@Krumple,

Krumple wrote:Its because Dale is an armchair physicist.

Something that may not be intuitive to a layman may be inituitive to a particle physicist or mathematician.

Interesting article on Wikipedia about "naïve physics" -

Quote:Some examples of naïve physics include commonly understood, intuitive, or everyday-observed rules of nature:

What goes up must come down

A dropped object falls straight down

A solid object cannot pass through another solid object

A vacuum sucks things towards it

An object is either at rest or moving, in an absolute sense

Two events are either simultaneous or they are not

Many of these and similar ideas formed the basis for the first works in formulating and systematizing physics by Aristotle and the medieval scholastics in Western civilization. In the modern science of physics, they were gradually contradicted by the work of Galileo, Newton, and others. The idea of absolute simultaneity survived until 1905, when the special theory of relativity and its supporting experiments discredited it.

And counter intuition...

https://en.wikipedia.org/wiki/Counterintuitive
Quote:examples are:

In science:

Gödel's incompleteness theorems - for thousands of years, it was confidently assumed that arithmetic, and therefore similar systems of logic, were completely solid in terms of being reliable for deductions. Gödel proved that such systems could not be both complete and consistent.

Wave–particle duality / photoelectric effect - As demonstrated by the double slit experiment light and quantum particles behave as both waves and particles.

A significant number of people find it difficult to accept the mathematical fact that 0.999... equals 1.[5][6]

The Monty Hall problem* poses a simple yes-or-no question from probability that even professionals can find difficult to reconcile with their intuition.

Horseshoe orbits in orbital mechanics

That light may pass through two perpendicularly oriented polarizing filters if a third filter, not oriented perpendicular to either of the other two, is placed between them.[7]

The Mpemba effect, in which, under certain circumstances, a warmer body of water will freeze faster than a cooler body in the same environment.

That water vapor is lighter than air and is the reason clouds float and barometers work.[8]
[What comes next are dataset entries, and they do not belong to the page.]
-- ==== Sys2Proof/Machine/RegTable.lean ====
section
/-!
DEFINITION. Sys2Proof/Machine/RegTable.lean: how a host write acts on each register (R8, R11, R13, R607), one row per
register of the register index, with its instances and its fields' access codes and permitted values, taken from
the field tables. A value outside `Rng` leaves the field unchanged (R13 for enumerated fields, R607 for ranges);
fields whose out-of-range value has an outcome at a commit, an enable or a load are stored as written (R607).
-/

namespace Sys2Proof.Machine

/-- The access codes of R8. -/
inductive Acc where
  | ro | rw | wo | w1c | w1s | rsc
deriving DecidableEq, Repr

/-- The values a written field takes: any, a range or list of codes (R13, R607), or a range that names another
field of the same write: at least that field, or below that field less `k` (R607). -/
inductive Rng where
  | any
  | between (lo hi : Nat)
  | atLeast (lo width : Nat)
  | below (lo width k : Nat)
deriving DecidableEq, Repr

/-- One field's place, access code, permitted values and whether its Reset column says img (R7). -/
structure FSpec where
  lo    : Nat
  width : Nat
  acc   : Acc
  rng   : Rng
  img   : Bool
deriving DecidableEq, Repr

/-- One register of the index: base address, up to two instance dimensions (stride, count), fields. -/
structure RegRow where
  base   : Nat
  dim1   : Nat × Nat
  dim2   : Nat × Nat
  fields : List FSpec
deriving DecidableEq, Repr

/-- The registers of block SYS. -/
def rowsSys : List RegRow := ([
  ⟨0x00000400, (0x20, 3), (0x4, 1), [⟨0, 20, .ro, .any, true⟩]⟩,
  ⟨0x00000404, (0x20, 3), (0x4, 1), [⟨0, 20, .ro, .any, false⟩]⟩,
  ⟨0x00000408, (0x20, 3), (0x4, 1), [⟨0, 20, .ro, .any, false⟩]⟩,
  ⟨0x0000040C, (0x20, 3), (0x4, 1), [⟨0, 20, .ro, .any, false⟩]⟩,
  ⟨0x00000410, (0x20, 3), (0x4, 1), [⟨0, 20, .ro, .any, false⟩]⟩,
  ⟨0x00000414, (0x20, 3), (0x4, 1), [⟨0, 20, .ro, .any, false⟩]⟩,
  ⟨0x00000418, (0x20, 3), (0x4, 1), [⟨0, 1, .w1c, .any, false⟩, ⟨1, 1, .w1c, .any, false⟩]⟩,
  ⟨0x0000041C, (0x20, 3), (0x4, 1), [⟨0, 20, .rsc, .any, false⟩]⟩,
  ⟨0x00000500, (0x4, 1), (0x4, 1), [⟨0, 4, .rw, .any, true⟩, ⟨4, 4, .rw, .any, true⟩, ⟨8, 4, .rw, .any, true⟩, ⟨16, 16, .rw, .between 200 60000, true⟩]⟩,
  ⟨0x00000504, (0x4, 1), (0x4, 1), [⟨0, 8, .rw, .between 4 255, true⟩, ⟨16, 16, .rw, .between 100 65535, true⟩]⟩,
  ⟨0x00000508, (0x4, 1), (0x4, 1), [⟨0, 8, .ro, .any, false⟩, ⟨8, 8, .ro, .any, false⟩, ⟨16, 8, .ro, .any, false⟩, ⟨24, 1, .ro, .any, false⟩]⟩,
  ⟨0x00000510, (0x4, 4), (0x4, 1), [⟨0, 32, .ro, .any, false⟩]⟩,
  ⟨0x00000000, (0x4, 1), (0x4, 1), [⟨0, 16, .ro, .any, false⟩, ⟨16, 2, .ro, .any, false⟩, ⟨24, 8, .ro, .any, false⟩]⟩,
  ⟨0x00000004, (0x4, 1), (0x4, 1), [⟨0, 4, .ro, .any, false⟩, ⟨4, 4, .ro, .any, false⟩, ⟨8, 3, .ro, .any, false⟩]⟩,
  ⟨0x00000008, (0x4, 1), (0x4, 1), [⟨0, 32, .ro, .any, false⟩]⟩,
  ⟨0x0000000C, (0x4, 1), (0x4, 1), [⟨0, 16, .ro, .any, false⟩]⟩,
  ⟨0x00000010, (0x4, 1), (0x4, 1), [⟨0, 1, .ro, .any, false⟩, ⟨1, 1, .ro, .any, false⟩, ⟨2, 1, .ro, .any, false⟩, ⟨3, 1, .ro, .any, false⟩, ⟨4, 1, .ro, .any, false⟩, ⟨8, 8, .ro, .any, false⟩]⟩,
  ⟨0x00000014, (0x4, 1), (0x4, 1), [⟨0, 4, .wo, .any, false⟩, ⟨24, 8, .wo, .any, false⟩]⟩,
  ⟨0x00000018, (0x4, 1), (0x4, 1), [⟨0, 4, .ro, .any, false⟩, ⟨4, 3, .ro, .any, false⟩, ⟨7, 1, .ro, .any, false⟩, ⟨8, 1, .w1c, .any, false⟩]⟩,
  ⟨0x0000001C, (0x4, 1), (0x4, 1), [⟨0, 8, .rw, .between 1 255, true⟩]⟩] ++ [
  ⟨0x00000020, (0x4, 1), (0x4, 1), [⟨0, 8, .ro, .any, false⟩, ⟨8, 16, .ro, .any, false⟩, ⟨24, 1, .ro, .any, false⟩]⟩,
  ⟨0x00000024, (0x4, 1), (0x4, 1), [⟨0, 16, .ro, .any, false⟩, ⟨16, 16, .ro, .any, false⟩]⟩,
  ⟨0x00000040, (0x4, 1), (0x4, 1), [⟨0, 32, .ro, .any, false⟩]⟩,
  ⟨0x00000044, (0x4, 1), (0x4, 1), [⟨0, 32, .ro, .any, false⟩]⟩,
  ⟨0x00000048, (0x4, 1), (0x4, 1), [⟨0, 32, .ro, .any, false⟩]⟩,
  ⟨0x0000004C, (0x4, 1), (0x4, 1), [⟨0, 32, .ro, .any, false⟩]⟩,
  ⟨0x00000600, (0x4, 1), (0x4, 1), [⟨0, 6, .ro, .any, false⟩, ⟨6, 1, .ro, .any, false⟩, ⟨7, 1, .ro, .any, false⟩]⟩,
  ⟨0x00000604, (0x4, 1), (0x4, 1), [⟨0, 12, .ro, .any, false⟩, ⟨16, 10, .ro, .any, false⟩]⟩,
  ⟨0x00000608, (0x4, 1), (0x4, 1), [⟨0, 8, .ro, .any, false⟩, ⟨8, 8, .ro, .any, false⟩, ⟨16, 8, .ro, .any, false⟩, ⟨24, 1, .ro, .any, false⟩]⟩,
  ⟨0x0000060C, (0x4, 1), (0x4, 1), [⟨0, 1, .w1c, .any, false⟩, ⟨1, 1, .w1c, .any, false⟩, ⟨2, 1, .w1c, .any, false⟩, ⟨3, 1, .w1c, .any, false⟩, ⟨8, 8, .rsc, .any, false⟩]⟩])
In politics and economics:

The violation of the monotonicity criterion in voting systems

David Ricardo's theory of comparative advantage that suggests that comparative advantage is in general more important than absolute advantage

Many examples of cognitive bias, such as:

The clustering illusion that suggests that significant patterns exist in a set of random points when no other cause than chance is present

That alignments of random points on a plane are vastly easier to find than intuition would suggest

*The Monty Hall problem is a counter-intuitive statistics puzzle:

There are 3 doors, behind which are two goats and a car.

You mentally pick a door (call it door 1), but don't open it yet.

Monty Hall, the game show host, examines the other doors (2 & 3) and always opens one of them with a goat (Both doors might have goats; he’ll randomly pick one to open)

Your choice: Do you stick with door 1 (original guess) or switch to the other unopened door? Does it matter?

Answer: the odds aren’t 50-50. If you switch doors you’ll win 2/3 of the time. Many people have had trouble getting this, including eminent mathematicians. Paul Erdős, one of the most prolific mathematicians in history, remained unconvinced until he was shown a computer simulation demonstrating the predicted result.